In re CHRISTOPHER ALEXANDER, Debtor CHESLEY ORIEL and JUDITH CADER, Plaintiffs v. CHRISTOPHER ALEXANDER, Defendant In re LOUISE ANGELINI, Debtor CHESLEY ORIEL and JUDITH CADER, Plaintiffs v. LOUISE ANGELINI, Defendant


Chapter 7


Adversary Proceeding


MEMORANDUM OF DECISION

By their complaints in the above-captioned adversary proceedings, Chesley Oriel ("Oriel") and Judith Cader ("Cader") (collectively, the "Plaintiffs") seek a determination that a judgment they hold against the defendant chapter 7 debtors, Christopher Alexander ("Alexander") and Louise Angelini ("Angelini"), in the principal amount of $135,000 is excepted from discharge by 11 U.S.C. § 523(a)(2)(A). Having now tried these matters and for the reasons set forth below, the Court concludes that the judgment debt against Angelini is not excepted from discharge and that the judgment debt against Alexander is excepted from discharge only to the extent of $10,104.06, plus interest on $8,340.00 at the state judgment rate from the date of judgment.

PROCEDURAL HISTORY

In 2006, the Plaintiffs entered into a construction contract with Season-All, Inc., for renovation of a home they owned in Hull, Massachusetts. They dealt with Season-All primarily through Alexander. He was an officer of the corporation and the person through whom the corporation entered into the contract with the Plaintiffs and oversaw the renovation of their home. Angelini had been treasurer of the corporation. As detailed in the findings below, the renovation project went badly.

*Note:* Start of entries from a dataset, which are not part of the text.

/-- Settles O10: both sides say that the word has the row's opcode and its must-be-zero bits are zero. -/
theorem maskAndMatchSpellTheCommand : Obligations.MaskAndMatchSpellTheCommand := by
  intro w i
  simp only [and_maskWord_iff, matchWord_eq_iff]
  refine ⟨⟨?_, ?_⟩, fun j hi hj => hi.1.symm.trans hj.1⟩
  · rintro ⟨i', hdec, hrow⟩
    have hop : opField w = i.opcode := (opField_of_decode hdec).trans hrow
    rw [decode_of_listed hop, whenZero_eq_cmd] at hdec
    exact ⟨hop, hdec.1⟩
  · rintro ⟨hop, hzero⟩
    exact ⟨rowCommand i w, by rw [decode_of_listed hop, hzero, whenZero_eq_cmd]; exact ⟨rfl, rfl⟩, opcode_rowCommand i w⟩

/-! The word's bit ranges, as R59's table reads them -/

/-- A bit range is zero exactly when its lower and its upper part are. -/
theorem extractLsb'_eq_zero_iff (w : Word) (a m n : Nat) :
    w.extractLsb' a (m + n) = 0 ↔ w.extractLsb' a n = 0 ∧ w.extractLsb' (a + n) m = 0 := by
  rw [← BitVec.extractLsb'_append_extractLsb'_eq_extractLsb' (start₂ := a + n) rfl]
  constructor
  · intro h
    constructor
    · simpa [BitVec.extractLsb'_append_eq_right] using congrArg (BitVec.extractLsb' 0 n) h
    · simpa [BitVec.extractLsb'_append_eq_left] using congrArg (BitVec.extractLsb' n m) h
  · rintro ⟨hlo, hhi⟩
    rw [hlo, hhi]
    exact BitVec.zero_append_zero

/-- The flags byte is `rsv` and `gc` (R53). -/
theorem flags_eq_zero_iff (w : Word) : w.extractLsb' 64 8 = 0 ↔ rsvField w = 0 ∧ gcField w = false := by
  have hgc : w.extractLsb' 64 1 = 0 ↔ gcField w = false := by
    rw [gcField, BitVec.getLsbD_eq_extractLsb']
    generalize w.extractLsb' 64 1 = b
    revert b
    decide
  rw [extractLsb'_eq_zero_iff w 64 7 1, hgc, and_comm]
  rfl

/-- The channel fields fill `w[47:0]` (R55). -/
theorem channels_eq_zero_iff (w : Word) : w.extractLsb' 0 48 = 0 ↔ noChannels w = true := by
  rw [extractLsb'_eq_zero_iff w 0 32 16, extractLsb'_eq_zero_iff w 16 16 16]
  simp only [noChannels, Bool.and_eq_true, beq_iff_eq]
  exact ⟨fun ⟨hb, hg, hr⟩ => ⟨⟨hr, hg⟩, hb⟩, fun ⟨⟨hr, hg⟩, hb⟩ => ⟨hb, hg, hr⟩⟩

theorem idxOnly_eq_true_iff (w : Word) : idxOnly w = true ↔ w.extractLsb' 64 8 = 0 ∧ w.extractLsb' 0 48 = 0 := by
  rw [flags_eq_zero_iff, channels_eq_zero_iff]
  simp only [idxOnly, Bool.and_eq_true, Bool.not_eq_true', beq_iff_eq]

theorem noOperands_eq_true_iff (w : Word) : noOperands w = true ↔ w.extractLsb' 0 72 = 0 := by
  rw [extractLsb'_eq_zero_iff w 0 24 48, extractLsb'_eq_zero_iff w 48 8 16, noOperands, Bool.and_eq_true, idxOnly_eq_true_iff,
    beq_iff_eq]
  exact ⟨fun ⟨⟨hf, hc⟩, hi⟩ => ⟨hc, hi, hf⟩, fun ⟨hc, hi, hf⟩ => ⟨⟨hf, hc⟩, hi⟩⟩

/-- `rsv` is the flags byte above bit 0 (R53). -/
theorem extractLsb'_flags_eq_rsvField (w : Word) : (w.extractLsb' 64 8).extractLsb' 1 7 = rsvField w := by
  apply BitVec.eq_of_getLsbD_eq
  intro i hi
  simp only [rsvField, BitVec.getLsbD_extractLsb', hi, decide_true, Bool.true_and, ← Nat.add_assoc]
  rw [decide_eq_true (by omega), Bool.true_and]

/-- `gc` is bit 0 of the flags byte (R53). -/
theorem getLsbD_flags_eq_gcField (w : Word) : (w.extractLsb' 64 8).getLsbD 0 = gcField w := by
  rw [gcField, BitVec.getLsbD_extractLsb']
  rfl

/-- Settles O9: under a listed opcode both sides read its row, and a reserved opcode falls through the table. -/
theorem decodeIsTheStatedTable : Obligations.DecodeIsTheStatedTable := by
  intro w
  refine ⟨?_, fun P s => ?_⟩
  · rcases opField_listed_or_reserved w with ⟨i, hop⟩ | hres
    · have hw : w.extractLsb' 72 8 = i.opcode := hop
      simp only [decode_of_listed hop, toInstr_whenZero, hw, extractLsb'_flags_eq_rsvField, getLsbD_flags_eq_gcField]
      cases i with
      | construct | unsetpx | getpx => exact if_congr (idxOnly_eq_true_iff w) rfl rfl
      | begin | alloff | showFrame | destroy | status => exact if_congr (noOperands_eq_true_iff w) rfl rfl
      | setpx => exact if_congr beq_iff_eq rfl rfl
      | allon => exact if_congr (by rw [rowZeros, Bool.and_eq_true, beq_iff_eq, beq_iff_eq]; rfl) rfl rfl
    · have hn : (w.extractLsb' 72 8).toNat = 0 ∨ 0x0B ≤ (w.extractLsb' 72 8).toNat := toNat_of_reserved hres
      rw [decode_of_reserved hres]
      dsimp only
      split
      case h_11 => rfl
      all_goals omega
  · cases h : decode w with
    | cmd i => exact transact_of_cmd h P s
    | illegal why => exact transact_of_illegal h P s

end Sys2Proof
end

section
/-! PROOFS. The codec: the channel clamp, the gamma lookup and the packed packet (R67 to R80). -/

namespace Sys2Proof
open Sys2Proof.Machine

/-- A packet whose bits 31 and 30 are clear is below 2^30 (R74). -/
theorem toNat_zero_append_lt (y : BitVec 30) : (0#2 ++ y).toNat < 2 ^ 30 := by
  rw [BitVec.toNat_append, BitVec.toNat_zero, Nat.zero_shiftLeft, Nat.zero_or]
  exact y.isLt

theorem packPwm_lt (l : PwmLayout) (r g b : U10) : (packPwm l r g b).toNat < 2 ^ 30 := by
  cases l <;> exact toNat_zero_append_lt _

/-- Bits 31 and 30 of a packed packet are clear, so the decoder gives its channels back with the spare bit 0. -/
theorem decodePacket_packPwm_eq_pwm (l : PwmLayout) (r g b : U10) :
    decodePacket l (packPwm l r g b) = .pwm r g b false := by
  rw [decodePacket_packPwm, packPwm_bit31, packPwm_bit30]
  rfl

/-- Packing has a left inverse, the decoder. -/
theorem packPwm_injective {l : PwmLayout} {r g b r' g' b' : U10} (h : packPwm l r g b = packPwm l r' g' b') :
    r = r' ∧ g = g' ∧ b = b' := by
  have hdec := congrArg (decodePacket l) h
  rw [decodePacket_packPwm_eq_pwm, decodePacket_packPwm_eq_pwm] at hdec
  injection hdec with hr hg hb
  exact ⟨hr, hg, hb⟩

/-- Settles O18: the decoder inverts packing, from which injectivity follows. -/
theorem packedPacketDecodesBack : Obligations.PackedPacketDecodesBack := by
  intro l
  exact ⟨fun r g b => ⟨decodePacket_packPwm_eq_pwm l r g b, packPwm_lt l r g b⟩, fun _ _ _ _ _ _ => packPwm_injective,
    packPwm_zero l, packPwm_full l⟩

/-- Settles O14, range by range. -/
theorem clampSaturates : Obligations.ClampSaturates := by
  intro x
  refine ⟨fun h => clamp10_low h.le, fun h => clamp10_high h.le, fun h0 h1 => ?_⟩
  rw [clamp10_mid h0 h1, Int.toNat_of_nonneg h0]

@[simp] theorem encChannel_true (P : Params) (x : Int) : encChannel P x true = P.gamma (clamp10 x) := rfl

@[simp] theorem encChannel_false (P : Params) (x : Int) : encChannel P x false = clamp10 x := rfl

/-- An input at or beyond an end point is clamped to that end point (R67). -/
theorem clamp10_of_not_inside {x : Int} (h : x ≤ 0 ∨ 1023 ≤ x) : clamp10 x = 0 ∨ clamp10 x = 1023 :=
  h.imp clamp10_low clamp10_high

/-- Settles O17: at or beyond the end points the clamp gives 0 or 1023, which P3 of R70 maps to themselves. -/
theorem channelIsClampedThenLookedUp : Obligations.ChannelIsClampedThenLookedUp := by
  refine ⟨fun P x => ⟨encChannel_true P x, encChannel_false P x⟩, fun P x hP hx => ?_⟩
  rw [encChannel_true, encChannel_false]
  rcases clamp10_of_not_inside hx with h | h
  · rw [h, hP.gamma_zero]
  · rw [h, hP.gamma_last]

end Sys2Proof
end

section
/-! PROOFS. The lifecycle: the table of R83, what every command does to LIFE and NLEN, and CONSTRUCT, BEGIN and STATUS
(R83 to R85, R87, R89). -/

namespace Sys2Proof
open Sys2Proof.Machine

/-- A word of a listed row whose must-be-zero bits are zero spells that row's command with the word's operands (R59). -/
theorem decode_of_row {w : Word} {i : Instr} (hop : opField w = i.opcode) (hz : rowZeros i w = true) :
    decode w = .cmd (rowCommand i w) := by
  rw [decode_of_listed hop, hz]
  rfl

/-! The table of R83 -/

/-- A command the table refuses ends with `E_LIFECYCLE`, whatever else is wrong with it (R115). -/
theorem errorOf_of_refused {i : Instr} {s : State} (h : admits i s.life = false) (P : Params) :
    errorOf P i s = some .eLifecycle :=
  if_neg (by rw [h]; exact Bool.false_ne_true)

/-- A command the table admits can only end with `E_INDEX` or `E_ALLOC`. -/
theorem errorOf_ne_eLifecycle {i : Instr} {s : State} (h : admits i s.life = true) (P : Params) :
    errorOf P i s ≠ some .eLifecycle := by
  unfold errorOf
  rw [if_pos h]
  cases i with
  | construct | setpx | unsetpx | getpx => dsimp only; split <;> simp
  | begin | allon | alloff | showFrame | destroy | status => simp

theorem exec_of_error {i : Instr} {s : State} {e : Status} (h : errorOf Config.params i s = some e) :
    exec i s = errorAnswer e s := by
  rw [exec_eq_perform, perform_of_error h]
  rfl

theorem exec_of_refused {i : Instr} {s : State} (h : admits i s.life = false) : exec i s = errorAnswer .eLifecycle s :=
  exec_of_error (errorOf_of_refused h _)

theorem admits_construct (n : Nat) (l : Life) : admits (.construct n) l = !l.live := by
  cases l <;> rfl

/-- In EMPTY and DESTROYED, CONSTRUCT can only fail by its length (R84). -/
theorem errorOf_construct {s : State} (h : s.life.live = false) (P : Params) (n : Nat) :
    errorOf P (.construct n) s = if 1 ≤ n ∧ n ≤ P.maxN then none else some .eAlloc :=
  if_pos (by rw [admits_construct, h]; rfl)

/-! What every command does to LIFE and NLEN -/

/-- `LIFE` after a command that ended with a status (R83). -/
def lifeAfter (i : Instr) (st : Status) (l : Life) : Life :=
  match i, st with
  | .construct _, .ok => .constructed
  | .begin, .ok => .ready
  | .destroy, .ok => .destroyed
  | _, _ => l

/-- `NLEN` after a command that ended with a status (R84, R86, R89). -/
def nlenAfter (i : Instr) (st : Status) (x : BitVec 16) : BitVec 16 :=
  match i, st with
  | .construct n, .ok => BitVec.ofNat 16 n
  | .destroy, .ok => 0
  | _, _ => x

theorem lifeAfter_of_error {st : Status} (h : st ≠ .ok) (i : Instr) (l : Life) : lifeAfter i st l = l := by
  cases st with
  | ok => exact absurd rfl h
  | eIllegal | eLifecycle | eIndex | eAlloc => cases i <;> rfl

theorem nlenAfter_of_error {st : Status} (h : st ≠ .ok) (i : Instr) (x : BitVec 16) : nlenAfter i st x = x := by
  cases st with
  | ok => exact absurd rfl h
  | eIllegal | eLifecycle | eIndex | eAlloc => cases i <;> rfl

/-- Only CONSTRUCT, BEGIN and DESTROY move LIFE, only CONSTRUCT and DESTROY write NLEN, and only when they answer OK. -/
theorem perform_life_nlen (P : Params) (i : Instr) (s : State) :
    (perform P i s).state.life = lifeAfter i (perform P i s).rsp.status s.life ∧
      (perform P i s).state.nlen = nlenAfter i (perform P i s).rsp.status s.nlen := by
  rcases perform_cases P i s with ⟨e, -, hne, hp⟩ | hn
  · rw [hp, raise_rsp, lifeAfter_of_error hne, nlenAfter_of_error hne]
    exact ⟨rfl, rfl⟩
  rw [perform_status_ok hn]
  cases i with
  | construct n => rw [perform_construct hn]; exact ⟨rfl, rfl⟩
  | begin => rw [(perform_begin hn).1]; exact ⟨rfl, rfl⟩
  | setpx idx r g b gc =>
    obtain ⟨hl, hi⟩ := (pixel_errorOf_none (.inr (.inr ⟨r, g, b, gc, rfl⟩))).1 hn
    rw [perform_setpx hl hi]; exact ⟨rfl, rfl⟩
  | unsetpx idx =>
    obtain ⟨hl, hi⟩ := (pixel_errorOf_none (.inl rfl)).1 hn
    rw [perform_unsetpx hl hi]; exact ⟨rfl, rfl⟩
  | allon r g b gc =>
    rw [perform_allon ((frame_errorOf_none (.inr (.inr ⟨r, g, b, gc, rfl⟩))).1 hn)]; exact ⟨rfl, rfl⟩
  | alloff => rw [perform_alloff ((frame_errorOf_none (.inr (.inl rfl))).1 hn)]; exact ⟨rfl, rfl⟩
  | showFrame => rw [perform_show ((frame_errorOf_none (.inl rfl)).1 hn)]; exact ⟨rfl, rfl⟩
  | getpx idx =>
    obtain ⟨hl, hi⟩ := (pixel_errorOf_none (.inr (.inl rfl))).1 hn
    rw [perform_getpx hl hi]; exact ⟨rfl, rfl⟩
  | destroy => rw [(perform_destroy hn).1]; exact ⟨rfl, rfl⟩
  | status => exact ⟨rfl, rfl⟩

/-- No command but DESTROY leaves CONSTRUCTED and READY. -/
theorem live_lifeAfter {i : Instr} (hi : i ≠ .destroy) (st : Status) {l : Life} (hl : l.live = true) :
    (lifeAfter i st l).live = true := by
  unfold lifeAfter
  split
  case h_1 | h_2 => rfl
  case h_3 => exact absurd rfl hi
  case h_4 => exact hl

/-- No command but CONSTRUCT and DESTROY writes NLEN. -/
theorem nlenAfter_of_ne {i : Instr} (hc : ∀ n, i ≠ .construct n) (hd : i ≠ .destroy) (st : Status) (x : BitVec 16) :
    nlenAfter i st x = x := by
  unfold nlenAfter
  split
  case h_1 n => exact absurd rfl (hc n)
  case h_2 => exact absurd rfl hd
  case h_3 => rfl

In January 2007, the Plaintiffs filed suit in Massachusetts Superior Court against Alexander and Angelini (among others) for claims arising from the contract and renovations. Alexander and Angelini defaulted, whereupon, in August 2007, default judgment entered against them, jointly and severally, in the total amount of $163,614.98.

Then, on December 2 and 5, 2008, first Angelini and then Alexander filed petitions for relief under chapter 7 of the Bankruptcy Code, commencing the bankruptcy cases in which these adversary proceedings arise. In due course, each debtor received a discharge, but not before the Plaintiffs timely filed a complaint against Alexander and another against Angelini. Each seeks a determination that the defendant debtor's debt to the Plaintiffs under the state court judgment is excepted from discharge under 11 U.S.C. § 523(a)(2)(A) as a debt for false pretenses, false misrepresentation, or actual fraud.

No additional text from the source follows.